Exercise
Write down, unchanged, the entries from the first line through the line holding "(R186). What the". Include no other line.

Information supplied
-- ==== Sys2Proof/Machine/Spdm.lean ====
section
/-!
DEFINITION. The DOE mailbox (R183), the SPDM responder behind it (R184, R185), and IDE_KM inside its secured sessions
(R186). What the manual's table chooses stands here as it chooses; the codes and layouts of messages, the key schedule and
the secured messages are those of DSP0274 and DSP0277, and those of IDE_KM PCI Express's.
-/

namespace Sys2Proof.Machine

namespace Spdm
/-! Error codes. -/
abbrev invalidRequest := 0x01
abbrev unexpected := 0x04
abbrev decryptError := 0x06
abbrev unsupported := 0x07
abbrev sessionLimit := 0x0A
abbrev requestTooLarge := 0x0E
abbrev largeResponse := 0x0F
abbrev versionMismatch := 0x41
/-- Sessions at once (R184). -/
abbrev sessions := 4
end Spdm

/-! ## Messages -/

/-- An SPDM message. -/
def spdmMsg (ver code p1 p2 : Nat) (body : Bytes) : Bytes := Bytes.ofNats [ver, code, p1, p2] ++ body

/-- An ERROR response. -/
def spdmError (ver code data : Nat) : Bytes := spdmMsg ver 0x7F code data []

def spdmVerOf (m : Bytes) : Nat := (m.at_ 0).toNat
def spdmCode (m : Bytes) : Nat := (m.at_ 1).toNat
def spdmP1 (m : Bytes) : Nat := (m.at_ 2).toNat
def spdmP2 (m : Bytes) : Nat := (m.at_ 3).toNat

/-- The SPDM connection changed. -/
def modConn (h : SpdmConn → SpdmConn) (s : State) : State := modLink (fun l => { l with conn := h l.conn }) s

/-- A session changed. -/
def modSpdm (id : Nat) (h : SpdmSession → SpdmSession) (s : State) : State :=
  modLink (fun l => { l with spdm := l.spdm.map fun x => if x.id = id then h x else x }) s

/-- A session ends. -/
def dropSpdm (id : Nat) (s : State) : State := modLink (fun l => { l with spdm := l.spdm.filter fun x => decide (x.id ≠ id) }) s

/-- Session of a number. -/
def State.spdm? (s : State) (id : Nat) : Option SpdmSession := s.link.spdm.find? fun x => decide (x.id = id)

/-- The certificate chain of slot 0 as SPDM carries it. -/
def spdmChain : Bytes :=
  Bytes.ofLE 2 (52 + Config.chainEcdsa.length) ++ [0, 0] ++ Config.rootDigest.fit 48 ++ Config.chainEcdsa

/-- OpaqueData with its length. -/
def spdmOpaque (asked : Bytes) : Bytes := let b := Config.spdmOpaque asked; Bytes.ofLE 2 b.length ++ b

/-- The ECDSA P-384 signature of a response over a transcript: from version 1.2 on its digest is signed behind a prefix that
names the response. -/
def spdmSign (ver : Nat) (name : String) (transcript : Bytes) (s : State) : Drawn Bytes :=
  if ver < 0x12 then attSign 1 transcript s
  else
    let c := Bytes.ascii name
    let p := Bytes.ascii "dmtf-spdm-v1.2.*"
    attSign 1 (p ++ p ++ p ++ p ++ Bytes.zeros (36 - c.length) ++ c ++ sha384 transcript) s

/-! ## Key schedule and secured messages -/

/-- HKDF-Expand under a label of the key schedule. -/
def spdmExpand (ver : Nat) (secret : Bytes) (label : String) (context : Bytes) (n : Nat) : Bytes :=
  let info := Bytes.ofLE 2 n ++ Bytes.ascii (if ver < 0x12 then "spdm1.1 " else "spdm1.2 ") ++ Bytes.ascii label ++ context
  (hkdfBlocks secret info (n / 48 + 1) 1 []).take n

/-- The secret of a direction, from a base secret and a transcript hash. -/
def spdmDir (ver : Nat) (base : Bytes) (label : String) (th : Bytes) : SpdmDir := { secret := spdmExpand ver base label th 48 }

/-- The direction after a key update. -/
def SpdmDir.next (ver : Nat) (d : SpdmDir) : SpdmDir := { secret := spdmExpand ver d.secret "traffic upd" [] 48 }

/-- The master secret behind a handshake secret. -/
def spdmMaster (ver : Nat) (base : Bytes) : Bytes := hmac384 (spdmExpand ver base "derived" [] 48) (Bytes.zeros 48)

/-- The verify data of a direction over a transcript. -/
def spdmVerify (ver : Nat) (d : SpdmDir) (log : Bytes) : Bytes := hmac384 (spdmExpand ver d.secret "finished" [] 48) (sha384 log)

/-- AEAD key and IV of a direction's next message. -/
def SpdmDir.keys (ver : Nat) (d : SpdmDir) : Bytes × Bytes :=
  (spdmExpand ver d.secret "key" [] 32, (spdmExpand ver d.secret "iv" [] 12).xor (Bytes.ofLE 12 d.seq))

/-- A secured message. -/
def spdmSeal (id ver : Nat) (d : SpdmDir) (m : Bytes) : Bytes :=
  let k := d.keys ver
  let text := Bytes.ofLE 2 m.length ++ m ++ Config.spdmPad id d.seq
  let head := Bytes.ofLE 4 id ++ Bytes.ofLE 2 (text.length + 16)
  let ct := gcmCrypt k.1 k.2 text
  head ++ ct ++ gcmTag k.1 k.2 head ct

/-- The message inside a secured one. -/
def spdmOpen (ver : Nat) (d : SpdmDir) (m : Bytes) : Option Bytes :=
  let n := m.leAt 4 2
  let k := d.keys ver
  let ct := m.slice 6 (n - 16)
  if n < 18 ∨ m.length < 6 + n ∨ gcmTag k.1 k.2 (m.take 6) ct ≠ m.slice (6 + (n - 16)) 16 then none
  else
    let p := gcmCrypt k.1 k.2 ct
    if p.length < 2 + p.leAt 0 2 then none else some (p.slice 2 (p.leAt 0 2))

/-! ## Measurements (R185) -/

/-- A measurement block in the DMTF format: a digest, or raw. -/
def measurementBlock (s : State) (i : Nat) : Bytes :=
  let v := measurement s i
  let ty := if i = 1 then 0 else if i < 5 then 1 else if i = 5 then 0x83 else 0x82
  Bytes.ofNats [i, 1] ++ Bytes.ofLE 2 (v.length + 3) ++ Bytes.ofNats [ty] ++ Bytes.ofLE 2 v.length ++ v

/-- Every measurement block. -/
def allMeasurements (s : State) : Bytes := (List.range 6).flatMap fun i => measurementBlock s (i + 1)

/-- The measurement blocks a request asks for: a number, all of them, or one. -/
def measurementBody (s : State) (op : Nat) : Option (Nat × Bytes) :=
  if op = 0 then some (0, [])
  else if op = 0xFF then some (6, allMeasurements s)
  else if op ≤ 6 then some (1, measurementBlock s op)
  else none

Answer section
-- ==== Sys2Proof/Machine/Spdm.lean ====
section
/-!
DEFINITION. The DOE mailbox (R183), the SPDM responder behind it (R184, R185), and IDE_KM inside its secured sessions
(R186). What the manual's table chooses stands here as it chooses; the codes and layouts of messages, the key schedule and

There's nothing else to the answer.